You’ll notice that the three strings we extracted from json are wrapped by quotes. To get rid of them we’ll be using a special Bash syntax, which works like a substring function that you’re familiar from languages like PHP or Javascript.

subString=${string:startPos:endPos}

We can also use negative indexes to get position from the end of the string. Remember, we want to get rid of first and last characters and keep the rest:

title=${title:1:-1}

Sending Email

If you’re going to run this on a real server with a domain attached, you probably already have postfix and mailutils installed and can send email.

But if you want to run this on your personal computer, you’ll probably need to install an MTA software and do some configuration.

If you’re using OSX, you have postfix by default. You can configure it to use your personal email address. This gist shows step by step how to do it.

If you’re not on OSX and don’t have any MTA, i would suggest ssmtp. It’s quite easy to install and configure. On Ubuntu, you can install it by:

sudo apt-get install ssmtp

After installation, you need to edit two configuaration files, /etc/ssmtp/ssmtp.conf and /etc/ssmtp/revaliases. I’ll share with you the content of my configuration files for gmail:

`/etc/ssmtp/ssmtp.conf`

mailhub=smtp.gmail.com:587
rewriteDomain=gmail.com
hostname=localhost
FromLineOverride=YES
UseTLS=YES
UseSTARTTLS=YES
[email protected]
AuthPass=password

`/etc/ssmtp/revaliases`
local_user_name:[email protected]:smtp.gmail.com:587

To test email using ssmtp:

echo "Test message" | sudo ssmtp -vvv [email protected]

To test email using mail:

echo "Test message" | mail -s "Subject" [email protected]

Hopefully, our test message made it to our inbox, so we can continue.

We just sent ourselves a text-based email. To send HTML, we only need to set MIME-version and Content-type headers. A minimum html email looks like this:

MIME-Version: 1.0
Content-type: text/html; charset=utf-8

our html content

Putting it All Together

The only step left, is to update our log file with the new id. We can easily do this by redirecting this id to our log file:

echo $currentNum > /our/log/file

This will override the content in the log file with the new id.

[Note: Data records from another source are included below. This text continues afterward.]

-- ==== Sys2Proof/Machine/RegMap.lean ====
section
/-!
DEFINITION. The register map: every register word of the window beyond the common header, as the owning tables of spec 04 to 21 and
chapter 22 place them, with each field's bits, access code, roles, guard and reset value (00 R10, 05 R134).
Reset values that a table gives as "OTP" or "Decode" stand here as 0 and are loaded by the operation that the spec names.
-/
namespace Sys2Proof.Machine

/-- The register roles (05 Table 05.3), T without its instance; `x` is an HT_FUNC that names no role (03 R86). -/
inductive RoleKind where
  | m | t | f | d | x
deriving DecidableEq, Repr

/-- The access codes (00 Table 00.6). -/
inductive Access where
  | rw | ro | w1c | w1s | wo | rc
deriving DecidableEq, Repr

/-- One field of a register word. -/
structure Fld where
  name : String
  hi : Nat
  lo : Nat
  acc : Access
  roles : List RoleKind
  guarded : Bool
  reset : Nat
deriving DecidableEq, Repr

/-- One register: its first offset in the page, how many consecutive words share the layout, its fields. -/
structure Reg where
  off : Nat
  words : Nat
  flds : List Fld
deriving DecidableEq, Repr

/-- Roles M, F and D. -/
def mfd : List RoleKind := [.m, .f, .d]
/-- Roles M and F. -/
def mf : List RoleKind := [.m, .f]
/-- Role F alone. -/
def fOnly : List RoleKind := [.f]
/-- Role M alone. -/
def mOnly : List RoleKind := [.m]
/-- Role D alone. -/
def dOnly : List RoleKind := [.d]
/-- Role T alone. -/
def tOnly : List RoleKind := [.t]
/-- All four roles. -/
def mtfd : List RoleKind := [.m, .t, .f, .d]
/-- Roles T and F. -/
def tf : List RoleKind := [.t, .f]
/-- Roles M and T. -/
def mt : List RoleKind := [.m, .t]
/-- Roles M, T and F. -/
def mtf : List RoleKind := [.m, .t, .f]

/-- The register words of the cru pages beyond the common header. -/
def cruRegs : List Reg :=
  [ ⟨0x040, 1, [⟨"SSC_EN", 0, 0, .rw, mf, false, 0⟩, ⟨"SSC_DEPTH", 4, 1, .rw, mf, false, 0⟩, ⟨"SSC_RATE", 6, 5, .rw, mf, false, 0⟩]⟩,
    ⟨0x044, 1, [⟨"LOCK", 0, 0, .ro, mfd, false, 0⟩, ⟨"ROOT_STABLE", 1, 1, .ro, mfd, false, 0⟩, ⟨"AON_STABLE", 2, 2, .ro, mfd, false, 0⟩, ⟨"RELOCKS", 15, 8, .ro, mfd, false, 0⟩, ⟨"EVT_LOST", 23, 16, .ro, mfd, false, 0⟩]⟩,
    ⟨0x048, 1, [⟨"CCE", 0, 0, .rw, mf, false, 1⟩, ⟨"PMU", 1, 1, .rw, mf, false, 1⟩, ⟨"TRS", 2, 2, .rw, mf, false, 1⟩]⟩,
    ⟨0x04C, 1, [⟨"MEA", 31, 0, .rw, mf, false, 0xffffffff⟩]⟩,
    ⟨0x050, 1, [⟨"MEB", 7, 0, .rw, mf, false, 0⟩]⟩,
    ⟨0x054, 1, [⟨"VDT", 17, 0, .rw, mf, false, 0⟩]⟩,
    ⟨0x058, 1, [⟨"GATED_HITS", 31, 0, .rc, mf, false, 0⟩]⟩,
    ⟨0x05C, 1, [⟨"MEB_ON", 6, 6, .rw, mOnly, false, 0⟩, ⟨"TRS_ON", 10, 10, .rw, mOnly, false, 1⟩]⟩,
    ⟨0x060, 1, [⟨"PSW_STATE", 12, 0, .ro, mfd, false, 0⟩]⟩,
    ⟨0x064, 1, [⟨"ENTER", 0, 0, .wo, mf, false, 0⟩, ⟨"EXIT", 1, 1, .wo, mf, false, 0⟩]⟩,
    ⟨0x068, 1, [⟨"LAST_CAUSE", 3, 0, .ro, mfd, false, 0⟩, ⟨"ENTRIES", 31, 16, .ro, mfd, false, 0⟩]⟩,
    ⟨0x06C, 1, [⟨"THROTTLE", 0, 0, .ro, mfd, false, 0⟩, ⟨"THROTTLE_COUNT", 31, 16, .ro, mfd, false, 0⟩]⟩ ]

This is what our complete script looks like:

A view from my inbox A view from my inbox. Everything in its right place. Note: gazorbazorb [at] gmail is not my email address.

Setting Crontab

To make this work on a regular basis, we will set up crontab. On XKCD website, it says new comics are released every Monday, Wednesday and Friday. So we can check every Monday, Wednesday and Friday night at 23:00 by this:

0 23 * * 1,3,5 /path/to/our/script

I prefer to check every morning instead, at 8:45, as i like to read them on the commute to work:

45 8 * * * /path/to/our/script

One last useful trick; we’ll append the output of our script to another log file, preferably somewhere like /var/log/cron/. This will write everything our script echoes to this file. So if we need to debug our program, this file will come in handy, since we are echoing every time it worked and its decision about sending an email.

45 8 * * * /path/to/our/script >> /var/log/cron/xkcd.log

Conclusion

With crontab set, we certainly made sure that we’ll never miss new XKCD comics.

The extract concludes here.